/-- Rope modes (R170). -/
def rmOFF : Nat := 0
def rmRUN : Nat := 1
def rmCONTINUE : Nat := 2
def rmHOLD : Nat := 3
def rmSTOP : Nat := 4

/-- MODE of rope `r`. -/
def State.ropeMode (s : State) (r : Nat) : Nat := s.get (CxeRope.adr r) CxeRope.stMode

/-- The owner slice of rope `r` (R176). -/
def State.ropeSlice (s : State) (r : Nat) : Nat := s.act (CxeRope.adr r) CxeRope.slice

/-- An event of U04 about a rope and, where one is concerned, a station, in the cycle in progress (R179, R511). -/
def State.cxeEvent (s : State) (n r : Nat) (stn : Option Nat) : State :=
  s.note 4 n (r + 65536 * (stn.getD 0 % 4096))

/-! ## The images (R139–R149) -/

/-- The four image buffers. -/
inductive Img
  | out0 | out1 | in0 | in1
  deriving DecidableEq, Repr

/-- Byte `i` of a buffer. -/
def State.imgByte (s : State) (b : Img) (i : Nat) : Byte :=
  match b with
  | .out0 => sget 0 s.cxe.out0 i
  | .out1 => sget 0 s.cxe.out1 i
  | .in0 => sget 0 s.cxe.in0 i
  | .in1 => sget 0 s.cxe.in1 i

/-- Bytes of a buffer. -/
def State.imgRead (s : State) (b : Img) (o n : Nat) : List Byte := (List.range n).map fun i => s.imgByte b (o + i)

/-- Puts bytes into a sparse byte store. -/
def putBytes (m : List (Nat × Byte)) (o : Nat) : List Byte → List (Nat × Byte)
  | [] => m
  | x :: xs => putBytes (sput 0 m o x) (o + 1) xs

/-- Writes bytes into a buffer. -/
def State.imgWrite (s : State) (b : Img) (o : Nat) (bs : List Byte) : State :=
  { s with cxe := match b with
      | .out0 => { s.cxe with out0 := putBytes s.cxe.out0 o bs }
      | .out1 => { s.cxe with out1 := putBytes s.cxe.out1 o bs }
      | .in0 => { s.cxe with in0 := putBytes s.cxe.in0 o bs }
      | .in1 => { s.cxe with in1 := putBytes s.cxe.in1 o bs } }

/-- The live and the back output buffer of a station (R139). -/
def State.liveBuf (s : State) (n : Nat) : Img := if (s.stn n).outSel then .out1 else .out0
def State.backBuf (s : State) (n : Nat) : Img := if (s.stn n).outSel then .out0 else .out1

/-- The front and the back input buffer of a station (R144). -/
def State.frontBuf (s : State) (n : Nat) : Img := if (s.stn n).inSel then .in1 else .in0
def State.backIn (s : State) (n : Nat) : Img := if (s.stn n).inSel then .in0 else .in1

/-- The live output bytes of station `n`. -/
def State.outBytes (s : State) (n off len : Nat) : List Byte :=
  s.imgRead (s.liveBuf n) (s.act (CxeStn.adr n) CxeStn.outOffset + off) len

/-- The published input bytes of station `n`. -/
def State.inBytes (s : State) (n off len : Nat) : List Byte :=
  s.imgRead (s.frontBuf n) (s.act (CxeStn.adr n) CxeStn.inOffset + off) len

/-- The enabled station whose OUT range holds image byte `i`. -/
def State.outOwner (s : State) (stns : List Nat) (i : Nat) : Option Nat :=
  stns.find? fun n => inShare (s.act (CxeStn.adr n) CxeStn.outOffset, s.act (CxeStn.adr n) CxeStn.outLen) i

/-- The enabled station whose IN range holds image byte `i`. -/
def State.inOwner (s : State) (stns : List Nat) (i : Nat) : Option Nat :=
  stns.find? fun n => inShare (s.act (CxeStn.adr n) CxeStn.inOffset, s.act (CxeStn.adr n) CxeStn.inLen) i

/-- The status word of station `n` (R163); one that no publish has set apart shows the CYCLE of rope 0's last publish. -/
def State.statusWord (s : State) (n : Nat) : Word :=
  let a := CxeStn.adr n + 0xC
  if (sfind s.regs a).isNone && stnF s.inForce n CxeStn.rope == 0 && decide (n < s.stationCount) then
    merge 0xFF#32 (s.rd a) (BitVec.ofNat 32 s.cxe.freshCycle)
  else s.rd a

/-- A write of bytes to the back output view; a byte in no station's range goes to buffer 0 (R142, R149).  R142 serves a TLP
whole from one buffer and names none for a TLP that spans stations whose select bits differ: here each byte goes by its own
owner's bit (DESIGN CHOICE, log 118). -/
def writeBack (stns : List Nat) : Nat → List Byte → State → State
  | _, [], s => s
  | i, x :: xs, s =>
      let b := match s.outOwner stns i with | some n => s.backBuf n | none => .out0
      writeBack stns (i + 1) xs (s.imgWrite b i [x])

/-- One byte of the image aperture (R149). -/
def State.apertureByte (s : State) (stns : List Nat) (o : Nat) : Byte :=
  let i := o % imageSize
  if o < 0x200000 then
    s.imgByte (match s.outOwner stns i with | some n => s.backBuf n | none => .out0) i
  else if o < 0x400000 then
    s.imgByte (match s.outOwner stns i with | some n => s.liveBuf n | none => .out0) i
  else if o < 0x600000 then
    s.imgByte (match s.inOwner stns i with | some n => s.frontBuf n | none => .in0) i
  else if o < 0x604000 then
    BitVec.ofNat 8 ((s.statusWord ((o - 0x600000) / 4)).toNat / 2 ^ (8 * (o % 4)))
  else 0

/-- Bytes of the image aperture. -/
def State.apertureRead (s : State) (o n : Nat) : List Byte :=
  let stns := s.stations s.inForce
  (List.range n).map fun i => s.apertureByte stns (o + i)

/-! ## Building a frame (R150–R157, R167–R169) -/

/-- Overwrites bytes of a frame from offset `o`; bytes past the end are dropped. -/
def patch (f : List Byte) (o : Nat) (bs : List Byte) : List Byte :=
  (f.take o ++ bs ++ f.drop (o + bs.length)).take f.length

/-- The status that a segment carries in a rope mode (R153, R172). -/
def segStatus (mode : Nat) : Nat := if mode = rmHOLD then 1 else if mode = rmSTOP then 2 else 0

/-- One segment descriptor (R152). -/
def segDesc (v status : Nat) (g : Seg) : List Byte :=
  beBytes 2 (status * 4096 + g.stn) ++ beBytes 2 g.len ++ (if v = 1 then [] else beBytes 2 g.off ++ beBytes 2 g.pos)

/-- The data area of a frame. -/
def State.segData (s : State) : List Seg → List Byte → List Byte
  | [], d => d
  | g :: gs, d => s.segData gs (d ++ List.replicate (g.pos - d.length) 0 ++ s.outBytes g.stn g.off g.len)

/-- The cycle header (R151). -/
def cycleHeader (v r count cycle applyTime id payload : Nat) : List Byte :=
  [BitVec.ofNat 8 (v * 16 + r), 0] ++ beBytes 2 count ++
    (if v = 1 then beBytes 2 cycle ++ [0, 0] ++ beBytes 4 applyTime
     else beBytes 4 cycle ++ beBytes 4 applyTime ++ beBytes 2 id ++ beBytes 2 payload)

/-- The Ethernet header of a rope on a port: addresses, tag, R-tag and EtherType (R150, R158). -/
def State.ethHeader (s : State) (p r cycle : Nat) (rtag : Bool) : List Byte :=
  let a := CxePortRope.adr p r
  beBytes 2 (s.act a CxePortRope.daHigh) ++ beBytes 4 (s.act a CxePortRope.daLow) ++ beBytes 6 (s.portMac p) ++
    (if s.actB a CxePortRope.tagged then
      [0x81#8, 0x00#8] ++ beBytes 2 (s.act a CxePortRope.pcp * 8192 + s.act a CxePortRope.vid) else []) ++
    (if rtag then [0xF1#8, 0xC1#8, 0, 0] ++ beBytes 2 cycle else []) ++
    beBytes 2 (s.act CxeEthertype.adr CxeEthertype.etype)

/-- A field entry acts on the prototype (R168). -/
def State.tmplEdit (s : State) (n cycle applyTime : Nat) (f : List Byte) (e : TmplField) : List Byte :=
  match e.kind with
  | 1 => patch f e.off (s.outBytes n e.img e.len)
  | 2 => patch f e.off (s.outBytes n e.img e.len).reverse
  | 3 => patch f e.off (beBytes 2 cycle)
  | 4 => patch f e.off (leBytes 2 cycle)
  | 5 => patch f e.off (beBytes 4 cycle)
  | 6 => patch f e.off (leBytes 4 cycle)
  | 7 => patch f e.off (beBytes 4 applyTime)
  | 8 => patch f e.off (leBytes 4 applyTime)
  | _ => f

/-- The bytes of a planned frame, from the destination address to the last payload byte. -/
def State.buildFrame (s : State) (p r cycle applyTime id : Nat) (f : PlanFrame) : List Byte :=
  if f.ver = 0 then
    match f.segs with
    | g :: _ =>
        let t := s.tmplOf g.stn
        (tmplFields s.inForce t).foldl (s.tmplEdit g.stn cycle applyTime) (protoBytes s.inForce t)
    | [] => []
  else
    let st := segStatus (s.ropeMode r)
    let body := f.segs.flatMap (segDesc f.ver st) ++ s.segData f.segs []
    s.ethHeader p r cycle f.rtag ++ cycleHeader f.ver r f.segs.length cycle applyTime id body.length ++ body

end Sys2Proof.Machine
end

ACTIVITY:
Output, from the data above, the lines from the line with "The live output" to the line with "def State.inOwner (s" exactly as they stand, both ends included and nothing else.

REPLY:
/-- The live output bytes of station `n`. -/
def State.outBytes (s : State) (n off len : Nat) : List Byte :=
  s.imgRead (s.liveBuf n) (s.act (CxeStn.adr n) CxeStn.outOffset + off) len

/-- The published input bytes of station `n`. -/
def State.inBytes (s : State) (n off len : Nat) : List Byte :=
  s.imgRead (s.frontBuf n) (s.act (CxeStn.adr n) CxeStn.inOffset + off) len

/-- The enabled station whose OUT range holds image byte `i`. -/
def State.outOwner (s : State) (stns : List Nat) (i : Nat) : Option Nat :=
  stns.find? fun n => inShare (s.act (CxeStn.adr n) CxeStn.outOffset, s.act (CxeStn.adr n) CxeStn.outLen) i

/-- The enabled station whose IN range holds image byte `i`. -/
def State.inOwner (s : State) (stns : List Nat) (i : Nat) : Option Nat :=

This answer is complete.